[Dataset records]
== Segment start ==
/-- A crock that is not on the team's core: the fetch flag waits for its move. -/
def Ctx.fetchCrock (c : Ctx) (dir : Nat) (d : DirEntry) : Res :=
  let c := c.setG { c.g with stage := .fresh }
  if d.state = 4 then .wait c.s (.move d.name)
  else if d.state = 2 ∨ c.P.immovable d then .wait c.s (.slots d.name)
  else match c.s.startMove c.p dir (c.P.coreOf c.gid) false with
    | none => .wait (c.s.evictAll c.p (c.P.coreOf c.gid) dir) (.slots d.name)
    | some s => .wait s (.move d.name)

/-- The crock is resident on the group's core. -/
def Ctx.here (c : Ctx) (d : DirEntry) : Bool := (d.state == 1 || d.state == 2) && d.core.toNat == c.P.coreOf c.gid

/-- The directory serves the request. -/
def Ctx.openCrock (c : Ctx) (x : SReg) (l : La) (mode : BitVec 2) (name : DWord) (n : Nat) (fetch : Bool) : Res :=
  match c.P.crock? name with
  | none =>
    if mode.toNat ≤ 1 then c.opened x l 0xFFFFFFFFFFFFFFFF
    else match c.s.claim c.p c.tk (c.P.coreOf c.gid) name n with
      | none => c.opened x l 0xFFFFFFFFFFFFFFFE
      | some (dir, s) =>
        (c.reload (s.modPart c.p fun P => P.attachTo c.tk dir name mode true)).equipped x l dir name
  | some (dir, d) =>
    let conflict : Res := .trap c.s ⟨0x18, name⟩
    if d.state = 5 then conflict
    else if mode = 2 ∨ (mode = 3 ∧ n ≠ d.count.toNat + 1) then conflict
    else if !c.here d then (if fetch then c.fetchCrock dir d else .trap c.s ⟨0x17, name⟩)
    else if !d.grants mode then conflict
    else (c.setP (c.P.attachTo c.tk dir name mode false)).equipped x l dir name

/-- The request is served: its decision is counted and recorded (R354, R367). -/
def Ctx.served (c : Ctx) (name : DWord) : Ctx :=
  let s := if c.P.mode = mRECORD then
      c.s.record c.p .crock name (c.P.choice.domain .crock name).n [mkRecord .crock false false 1 (c.P.requester c.gid 0).toNat]
    else c.s
  c.reload (s.modPart c.p fun P =>
    let P := { P with choice := P.choice.bump .crock name }
    (P.modTeam c.tk fun t => { t with served := true }).modRun fun r =>
      { r with crockReqs := r.crockReqs.filter fun q => !(q.gid == c.gid && !q.team) })

/-- The order gate of the name (R359, R363, R368, R376). -/
def Ctx.gate (c : Ctx) (name : DWord) (mode : BitVec 2) (body : Ctx → Res) : Res :=
  let held : Res :=
    let P := c.P.modRun fun r => { r with crockReqs := r.crockReqs ++ [⟨c.gid, name, false, !writing mode, false⟩] }
    .wait (({ c with s := c.s.setPart c.p P, P := P } : Ctx).setG { c.g with stage := .gated }).s
      (.gate .crock name (c.P.choice.domain .crock name).n)
  if c.P.mode = mRECORD then
    if c.P.choice.canRecord .crock name 1 then body (c.served name) else .wait c.s .host
  else if c.P.mode = mSTEERED then
    if c.P.choice.steer .crock name == .unsteered then body (c.served name) else held
  else if c.P.mode = mEXPLORE then held
  else body (c.served name)

def execCkopen (x y : SReg) (f : BitVec 2) (l : La) (g : Bool) (n : BitVec 7) (s : State) : Host.Outcome State Fault Refusal :=
  issue (.ckopen x y f l g n) s fun c => c.outside (.ckopen x y f l g n) fun c =>
    let name := c.g.sreg y
    let body (c : Ctx) : Res := c.openCrock x l f name n.toNat g
    match c.g.stage with
    | .creating dir => c.equipped x l dir name
    | .gated =>
      if c.P.run.crockReqs.any fun q => q.gid == c.gid && !q.team && q.admitted then body (c.served name)
      else .wait c.s (.gate .crock name (c.P.choice.domain .crock name).n)
    | _ =>
      if name = 0 then .trap c.s ⟨2, 0⟩
      else if (if f.toNat ≤ 1 then n != 0 else n == 0 || decide (64 < n.toNat)) then .trap c.s (trapOf 2 n.toNat)
      else match c.team?.bind fun t => t.attach? name with
        | some a => c.reopened x l f a
        | none => match c.P.crock? name with
          | some (dir, d) =>
            if g && !c.here d && d.state != 5 && f.toNat != 2 && !(f == 3 && n.toNat != d.count.toNat + 1) then c.fetchCrock dir d
            else c.gate name f body
          | none => c.gate name f body

/-! ## `ckseal`, `ckdrop`, `ckstat`, `ckevict` (R222 to R225) -/

/-- The team's attach of a name; a missing one traps. -/
def Ctx.holding (c : Ctx) (name : DWord) (body : Team → Attach → Res) : Res :=
  match c.team?.bind fun t => (t.attach? name).map fun a => (t, a) with
  | none => .trap c.s ⟨0x17, name⟩
  | some (t, a) => if a.result.isNone then .wait c.s (.slots name) else body t a
/-- A writing attach without a pending drop. -/
def Ctx.holdingWrite (c : Ctx) (name : DWord) (body : Team → Attach → Res) : Res :=
  c.holding name fun t a => if !writing a.mode || a.drop then .trap c.s ⟨0x18, name⟩ else body t a

def execCkseal (x y : SReg) (l : La) (s : State) : Host.Outcome State Fault Refusal :=
  issue (.ckseal x y l) s fun c =>
    let name := c.g.sreg y
    c.holdingWrite name fun _ _ => c.closed fun c =>
      if !c.g.drained then .wait c.s .inFlight
      else
        let c := c.reload (c.s.anchor c.p c.tk)
        c.commits fun c => c.holdingWrite name fun t a =>
          let (P, a) := c.P.sealAttach t.core a
          let c := c.setP (P.modTeam c.tk fun t => { t with attaches := t.attaches.map fun b => if b.dir = a.dir then a else b })
          let version := ((Table.get? c.P.run.dir a.dir).map DirEntry.version).getD 0
          (c.setG (c.g.setS x (version.setWidth 64))).doneS l [x]

def execCkdrop (y : SReg) (l : La) (s : State) : Host.Outcome State Fault Refusal :=
  issue (.ckdrop y l) s fun c =>
    let name := c.g.sreg y
    c.holdingWrite name fun _ a =>
      (c.setP (c.P.modTeam c.tk fun t =>
        { t with attaches := t.attaches.map fun b => if b.dir = a.dir then { b with drop := true } else b })).doneS l []

def execCkstat (x y : SReg) (l : La) (s : State) : Host.Outcome State Fault Refusal :=
  issue (.ckstat x y l) s fun c =>
    c.holding (c.g.sreg y) fun _ a =>
      match Table.get? c.P.run.dir a.dir with
      | none => .trap c.s ⟨0x17, a.name⟩
      | some d =>
        (c.setG (c.g.setS x (BitVec.ofNat 64 (d.version.toNat + d.count.toNat * 2 ^ 32 + d.base.toNat * 2 ^ 38 +
          d.core.toNat * 2 ^ 46 + d.state.toNat * 2 ^ 53 + bit d.pin * 2 ^ 56)))).doneS l [x]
== Segment end ==
The answer must be a verbatim transcription of the entries above, from the first line through the line that contains "dir) (.slots d.name)", and nothing more.

/-- A crock that is not on the team's core: the fetch flag waits for its move. -/
def Ctx.fetchCrock (c : Ctx) (dir : Nat) (d : DirEntry) : Res :=
  let c := c.setG { c.g with stage := .fresh }
  if d.state = 4 then .wait c.s (.move d.name)
  else if d.state = 2 ∨ c.P.immovable d then .wait c.s (.slots d.name)
  else match c.s.startMove c.p dir (c.P.coreOf c.gid) false with
    | none => .wait (c.s.evictAll c.p (c.P.coreOf c.gid) dir) (.slots d.name)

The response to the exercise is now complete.